(Extracted data entries)
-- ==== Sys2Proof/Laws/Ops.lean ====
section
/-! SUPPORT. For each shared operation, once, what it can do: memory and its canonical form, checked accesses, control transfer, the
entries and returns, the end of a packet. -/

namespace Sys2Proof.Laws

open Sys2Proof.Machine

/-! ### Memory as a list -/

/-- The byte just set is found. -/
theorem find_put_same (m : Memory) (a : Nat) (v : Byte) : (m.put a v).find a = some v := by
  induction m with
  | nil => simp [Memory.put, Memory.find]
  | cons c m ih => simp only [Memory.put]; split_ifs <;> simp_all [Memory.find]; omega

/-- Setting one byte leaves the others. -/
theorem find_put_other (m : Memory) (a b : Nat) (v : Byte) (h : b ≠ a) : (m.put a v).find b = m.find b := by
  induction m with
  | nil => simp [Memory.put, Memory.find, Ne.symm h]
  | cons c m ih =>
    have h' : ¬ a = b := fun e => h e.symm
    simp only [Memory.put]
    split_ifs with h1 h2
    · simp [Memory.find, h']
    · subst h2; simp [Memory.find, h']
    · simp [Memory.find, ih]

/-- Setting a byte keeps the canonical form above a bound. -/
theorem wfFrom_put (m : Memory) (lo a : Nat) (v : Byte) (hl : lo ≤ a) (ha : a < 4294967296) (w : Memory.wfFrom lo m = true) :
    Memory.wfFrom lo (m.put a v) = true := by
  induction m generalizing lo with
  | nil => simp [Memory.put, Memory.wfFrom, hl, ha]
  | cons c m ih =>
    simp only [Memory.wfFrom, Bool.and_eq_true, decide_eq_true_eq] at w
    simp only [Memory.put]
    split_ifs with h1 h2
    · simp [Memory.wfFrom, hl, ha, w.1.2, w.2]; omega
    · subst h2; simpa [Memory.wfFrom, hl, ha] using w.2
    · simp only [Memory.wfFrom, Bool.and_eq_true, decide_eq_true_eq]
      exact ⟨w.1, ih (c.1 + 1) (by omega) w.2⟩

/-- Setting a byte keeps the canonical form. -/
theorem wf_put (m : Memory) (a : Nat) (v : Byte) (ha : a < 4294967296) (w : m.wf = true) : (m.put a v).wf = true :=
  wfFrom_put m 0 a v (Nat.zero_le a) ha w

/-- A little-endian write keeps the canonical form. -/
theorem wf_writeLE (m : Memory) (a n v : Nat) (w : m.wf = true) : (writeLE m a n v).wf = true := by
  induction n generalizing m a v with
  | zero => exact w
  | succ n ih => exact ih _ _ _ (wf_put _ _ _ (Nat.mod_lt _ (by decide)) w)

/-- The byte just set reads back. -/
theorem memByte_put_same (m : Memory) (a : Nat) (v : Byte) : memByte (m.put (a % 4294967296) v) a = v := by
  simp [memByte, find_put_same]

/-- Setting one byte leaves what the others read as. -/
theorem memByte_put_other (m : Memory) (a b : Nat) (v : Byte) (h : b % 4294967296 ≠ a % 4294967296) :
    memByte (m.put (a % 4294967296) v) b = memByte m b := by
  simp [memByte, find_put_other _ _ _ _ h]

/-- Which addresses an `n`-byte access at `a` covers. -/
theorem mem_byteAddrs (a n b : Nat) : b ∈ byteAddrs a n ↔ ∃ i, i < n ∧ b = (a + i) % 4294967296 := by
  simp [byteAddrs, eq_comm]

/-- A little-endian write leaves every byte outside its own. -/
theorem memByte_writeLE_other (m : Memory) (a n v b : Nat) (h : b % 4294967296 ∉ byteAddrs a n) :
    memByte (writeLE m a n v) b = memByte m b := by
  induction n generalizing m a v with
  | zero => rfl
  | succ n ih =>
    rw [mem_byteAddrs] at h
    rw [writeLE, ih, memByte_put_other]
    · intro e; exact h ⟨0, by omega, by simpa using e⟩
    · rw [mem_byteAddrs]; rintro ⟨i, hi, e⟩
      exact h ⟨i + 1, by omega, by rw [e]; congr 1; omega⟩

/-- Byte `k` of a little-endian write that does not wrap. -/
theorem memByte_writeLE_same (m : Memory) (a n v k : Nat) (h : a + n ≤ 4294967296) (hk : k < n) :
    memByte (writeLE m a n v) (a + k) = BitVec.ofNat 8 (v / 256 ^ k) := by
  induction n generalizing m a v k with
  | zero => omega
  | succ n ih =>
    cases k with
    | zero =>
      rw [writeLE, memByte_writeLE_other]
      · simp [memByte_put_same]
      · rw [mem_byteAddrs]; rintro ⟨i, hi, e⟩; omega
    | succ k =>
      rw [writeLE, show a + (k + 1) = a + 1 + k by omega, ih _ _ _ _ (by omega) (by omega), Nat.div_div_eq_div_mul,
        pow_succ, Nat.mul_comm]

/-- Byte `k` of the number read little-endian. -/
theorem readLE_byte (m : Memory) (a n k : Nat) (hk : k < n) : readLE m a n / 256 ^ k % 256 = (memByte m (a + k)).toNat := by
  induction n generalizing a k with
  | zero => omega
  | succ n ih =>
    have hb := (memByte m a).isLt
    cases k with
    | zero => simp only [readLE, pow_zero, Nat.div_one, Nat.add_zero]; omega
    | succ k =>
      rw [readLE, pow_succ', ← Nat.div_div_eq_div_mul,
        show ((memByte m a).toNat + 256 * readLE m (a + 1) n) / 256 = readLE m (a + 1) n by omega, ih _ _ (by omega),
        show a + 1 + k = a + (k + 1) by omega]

# EXERCISE
Show the lines of the data that hold the word "little".

# RESPONSE AREA
/-- A little-endian write keeps the canonical form. -/
/-- A little-endian write leaves every byte outside its own. -/
/-- Byte `k` of a little-endian write that does not wrap. -/
/-- Byte `k` of the number read little-endian. -/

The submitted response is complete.